(Collected data)
/-- A GPIO key's state is delivered. -/
def deliverGpio (s : State) (pin cause : Nat) : State :=
  match tget s.gpioKeys pin with
  | none => s
  | some k =>
    let on := k.raw && !k.blocked && !k.latched
    let s := { s with gpioKeys := tset s.gpioKeys pin { k with delivered := on } }
    if on == k.delivered then s else keyChange s k.tenant 1 pin 0 0 on cause

/-- A key delivered as held for STUCK_TIME is latched off (11 R242). -/
def keyStuck (src port node key : Nat) (s : State) : State :=
  if src = 0 then
    let i := 256 * port + node
    let k := tgetD s.keys i {}
    if bit k.delivered key ∧ node < 256 ∧ key < 16 then
      let s := deliverKeys { s with keys := tset s.keys i { k with latched := setBit k.latched key true } } port node (2 ^ key) 1
      evT s (fldPort s port).tenant 0x812 (keyObj 0 port node key) 0 0
    else s
  else
    match tget s.gpioKeys port with
    | some k =>
      if k.delivered then
        evT (deliverGpio { s with gpioKeys := tset s.gpioKeys port { k with latched := true } } port 1) k.tenant 0x812 (keyObj 1 port 0 0) 0 0
      else s
    | none => s

def execStuckTimeExpiry (src port node key : Nat) (s : State) : Host.Outcome State Fault Refusal := runMere s (keyStuck src port node key)

/-- A debounced level of a GPIO key pin is accepted (11 R244). -/
def gpioLevel (pin : Nat) (level : Bool) (s : State) : State :=
  match tget s.gpioKeys pin with
  | none => s
  | some k =>
    let held := level == (k.polarity == 1)
    let k := if k.first then { k with raw := held, blocked := held, first := false } else { k with raw := held, blocked := k.blocked && held, latched := k.latched && held }
    deliverGpio { s with gpioKeys := tset s.gpioKeys pin k } pin 0

def execGpioDebounceAccept (pin : Nat) (level : Bool) (s : State) : Host.Outcome State Fault Refusal := runBase s (gpioLevel pin level)

/-! ### The receive path (11 R237) -/

/-- A frame received on field port `p` in opportunity `opp`. One that passes the first step enters the receive buffer, from which `f.taken`
bytes have gone (log entry 21). (DEDUCED, log entry 75.) -/
def fldFrame (p : Nat) (f : RxFrame) (opp : Nat) (s : State) : State :=
  let len := f.bytes.length + 4
  let x := fldPort s p
  let b := f.bytes
  let isKey := fldBe b 12 2 == x.keyEtype
  let fill := x.rxFill - f.taken
  let s := modFld s p (fun x => { x with rxFill := fill })
  if !f.fcsOk ∨ len < 64 ∨ 1522 < len then fldCount s p 2 1
  else if 32768 < fill + len then fldCount s p 3 1
  else
    let s := fldCount (fldCount (modFld s p (fun x => { x with rxFill := fill + len })) p 0 len) p 1 1
    if s.ctl.stage ≠ 4 ∨ !x.configured then fldCount s p 5 1
    else if fldAsleep s p ∧ !isKey then fldCount s p 19 1
    else if isPtp b 2 then
      let (s, out) := ptpRx s (8 + p) 2 (ptpStamps s (8 + p) f.eighth) b
      out.foldl (fun s h => fldOffer s p h) s
    else if isKey then keyFrame p opp b s
    else
      match streamFrame s (16 + p) (16 + p) f.eighth 2 b with
      | some s => s
      | none => (if x.defRing = 0xFFFFFFFF then none else toRing s x.tenant x.defRing 0xFFFF (ringStamp s (16 + p) f.eighth) b).getD (fldCount s p 4 1)

/-- What a field port receives. -/
def fldReceive (p : Nat) (x : FldRx) (s : State) : State :=
  match x with
  | .beacon => fldBeacon p s
  | .frame f opp => fldFrame p f opp s

def execFldRxFrame (port : Nat) (f : FldRx) (s : State) : Host.Outcome State Fault Refusal :=
  runMere s (fun s => if port < 16 then fldReceive port f s else s)

/-! ### Commands -/

/-- Whether any key bind or stream leg uses field port `p`. -/
def fldInUse (s : State) (p : Nat) : Bool :=
  fldLegs s p || s.tenants.any (fun e => e.2.mix.buses.any (fun b => b.2.xps.any (fun x => match x.bind with | some k => k.src == 0 && k.port == p | none => false)))

/-- Whether 11 R234 still holds for every open transmit leg of port `p` under a configuration. -/
def fldLegsFit (s : State) (p : Nat) (f : FldPort) : Bool :=
  s.streams.all (fun e =>
    !(decide (65536 ≤ e.1) && (legOffs e.2.cfg).any (fun o => legPort e.2.cfg o == 16 + p)) ||
      (f.role == 1 && decide (f.nodeCount * f.toTimer < 4000) &&
        (legOffs e.2.cfg).all (fun o => legPort e.2.cfg o != 16 + p ||
          !decide (pace (tenant s e.2.tenant) e.2.cfg * periodU (tenant s e.2.tenant) < fldCycle f (legFrame e.2.cfg o 0 (streamTag e.2.cfg (anyKey e.2))) * 300))))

** EXERCISE **
For the word "keyObj", return every line of the records that holds it.

** RESPONSE AREA **
      evT s (fldPort s port).tenant 0x812 (keyObj 0 port node key) 0 0
        evT (deliverGpio { s with gpioKeys := tset s.gpioKeys port { k with latched := true } } port 1) k.tenant 0x812 (keyObj 1 port 0 0) 0 0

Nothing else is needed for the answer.